Глава двенадцатая. ОСТРОВ ЛЮБВИ

Дикая Охота

   Максимов разглядывал плящущие на потолке тени. Солнце уже давно закатилось за крыши домов, небо сделалось цвета загустевших сливок, розовое свечение, пробившись сквозь взбиваемую сквозняком штору, рисовало на темных стенах комнаты яркие живые разводы. Их медленный танец завораживал, навевал покой и сон, легкий и прозрачный. Гул Садового кольца доносился из открытого окна, а в пустой квартире стояла звенящая тишина.

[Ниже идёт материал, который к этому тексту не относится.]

/-- COLOPHON_READBACK (R140, R145, R377, R494): every copy has been read back: OK when at least COL_QUORUM copies pass, COL_FAIL
otherwise. -/
def colophonReadback (n : Nat) (s : State) : State :=
  match (s.writeCh n).group with
  | d :: _ =>
    if d.kind = 3 ∧ d.verdict.isNone ∧ d.done = false ∧ (s.writeCh n).started ∧ d.burned = d.mask ∧
        (d.nibs.all fun k => d.judgedAt k == 0xFFFF) then
      let pass := d.copies
      let s := modDesc s n d.idx fun d => { d with pass := pass }
      let s := s.bump (WC_CNT_FAIL_VERIFY_FAIL n) (popcount 16 (d.mask ^^^ pass))
      setVerdict s n d.idx (if max 1 (s.get (WC_CTRL_COL_QUORUM n)) ≤ popcount 16 pass then stOk else stColFail)
    else s
  | [] => s

def execColophonReadback (n : Fin 16) (s : State) : Res := .next (colophonReadback n s)

/-- Beta of a codeword in 1/1,024, (A + B) / (A − B) (R137); a free value where A and B are equal, since the manual gives none then. -/
def calBeta (s : State) (c : CalCw) : Int × State :=
  let d := c.marks - c.spaces
  s.divFree (if d < 0 then -(1024 * (c.marks + c.spaces)) else 1024 * (c.marks + c.spaces)) d.natAbs

/-- The betas of a nib's codewords. -/
def calBetas (s : State) (l : List CalCw) : List (CalCw × Int) × State :=
  l.foldl (fun a c =>
    let (b, s) := calBeta a.2 c
    (a.1 ++ [(c, b)], s)) ([], s)

/-- An exact quotient, or one of the two integers next to it: the manual gives no rounding. -/
def quotFree (s : State) (a b : Int) : Int × State :=
  if b = 0 then (0, s)
  else if a % b = 0 then (a / b, s)
  else
    let (v, s) := s.fresh
    (a / b + (v % 2 : Nat), s)

/-- The first adjacent pair of steps, both with sync found, whose beta values straddle the target (R139). -/
def straddle (target : Int) : Nat → List (CalCw × Int) → Option (Nat × Int × Int)
  | _, [] => none
  | _, [_] => none
  | i, a :: b :: r =>
    if a.1.sync && b.1.sync && ((decide (a.2 ≤ target) && decide (target ≤ b.2)) || (decide (b.2 ≤ target) && decide (target ≤ a.2)))
    then some (i, a.2, b.2) else straddle target (i + 1) (b :: r)

/-- Proposed power at BETA_TARGET: step i is i/40 + 0.800 of the nib's power (R137, R139). -/
def proposed (s : State) (power : Nat) (target : Int) (cws : List (CalCw × Int)) : Option Int × State :=
  match straddle target 0 cws with
  | none => (none, s)
  | some (i, b0, b1) =>
    let (num, den) : Int × Int := if b1 = b0 then ((i : Int) + 32, 40) else (((i : Int) + 32) * (b1 - b0) + (target - b0), 40 * (b1 - b0))
    let (q, s) := quotFree s (if den < 0 then -((power : Int) * num) else (power : Int) * num) (if den < 0 then -den else den)
    (some q, s)

/-- Iterations of a CAL decode: its cap is 60 (R137). -/
def calIters (c : CalCw) : Nat := min 60 c.iters

/-- The 8 bytes of one codeword of a CAL result (R138). -/
def calBytes (c : CalCw) (beta : Int) : List (BitVec 8) :=
  leBytes 2 (ofSigned 16 beta) ++ leBytes 2 (min c.mse 65535) ++ leBytes 2 c.weight ++ leBytes 1 (calIters c)
    ++ leBytes 1 ((if c.sync then 1 else 0) + (if c.decoded then 2 else 0))

/-- CAL_READBACK (R137 to R139): the measures of each nib in the mask are written with the proposed power. -/
def calReadback (n : Nat) (nibs : List (List CalCw)) (s : State) : State :=
  match (s.writeCh n).group with
  | d :: _ =>
    if d.kind = 4 ∧ d.verdict.isNone ∧ d.done = false ∧ (s.writeCh n).started ∧ d.burned = d.mask then
      let target := toSigned 16 (s.get (WC_CAL_BETA_TARGET n))
      let s := s.inkWriteZ (16 + n) d.data 4096 [] false
      let s := s.each ((List.range 16).zip nibs) fun s e =>
        if d.mask.testBit e.1 then
          let (l, s) := calBetas s (e.2.take 16)
          let (p, s) := proposed s ((s.writeCh n).power.getD e.1 0) target l
          let s := s.inkWrite (16 + n) (d.data + 256 * e.1)
            ((l.flatMap fun x => calBytes x.1 x.2) ++ List.replicate (128 - 8 * (min 16 e.2.length)) 0
              ++ leBytes 2 (p.getD 0).toNat ++ leBytes 1 (if p.isSome then 1 else 0)) false
          modDesc s n d.idx fun d => { d with pass := if p.isSome then d.pass ||| 2 ^ e.1 else d.pass, maxIter := e.2.foldl (fun m c => max m (calIters c)) d.maxIter }
        else s
      setVerdict s n d.idx stOk
    else s
  | [] => s

def execCalReadback (n : Fin 16) (nibs : List (List CalCw)) (s : State) : Res := .next (calReadback n nibs s)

   Только мерное дыхание прижавшейся к груди женщины.
   Как, почему, зачем это произошло и что будет дальше? Максимов никогда не изводил себя этими вопросами. Случилось — так случилось. Что будет дальше, узнаем. Одно знал точно. Что бы ни было, дальше будет иначе для каждого из двоих. Любая встреча, сколько бы она ни длилась, это перекресток в судьбе.
   Говорят, что в Японии есть фирма, спасающая самые безнадежные браки. Чуткие и многоопытные прошлыми жизнями японцы нашли примитивное, но эффективное, как каменный топор, решение. Без психоаналитического занудства просто вывозят пару на островок, где ни черта нет, кроме камней и моря вокруг. Муж, готовый забить супругу до смерти, жена, мысленно составляющая формулу отравы, способной отправить к предкам благоверного, выбрасываются на остров с одним одеялом и скудным запасом еды. А катер отваливает. Все, абзац.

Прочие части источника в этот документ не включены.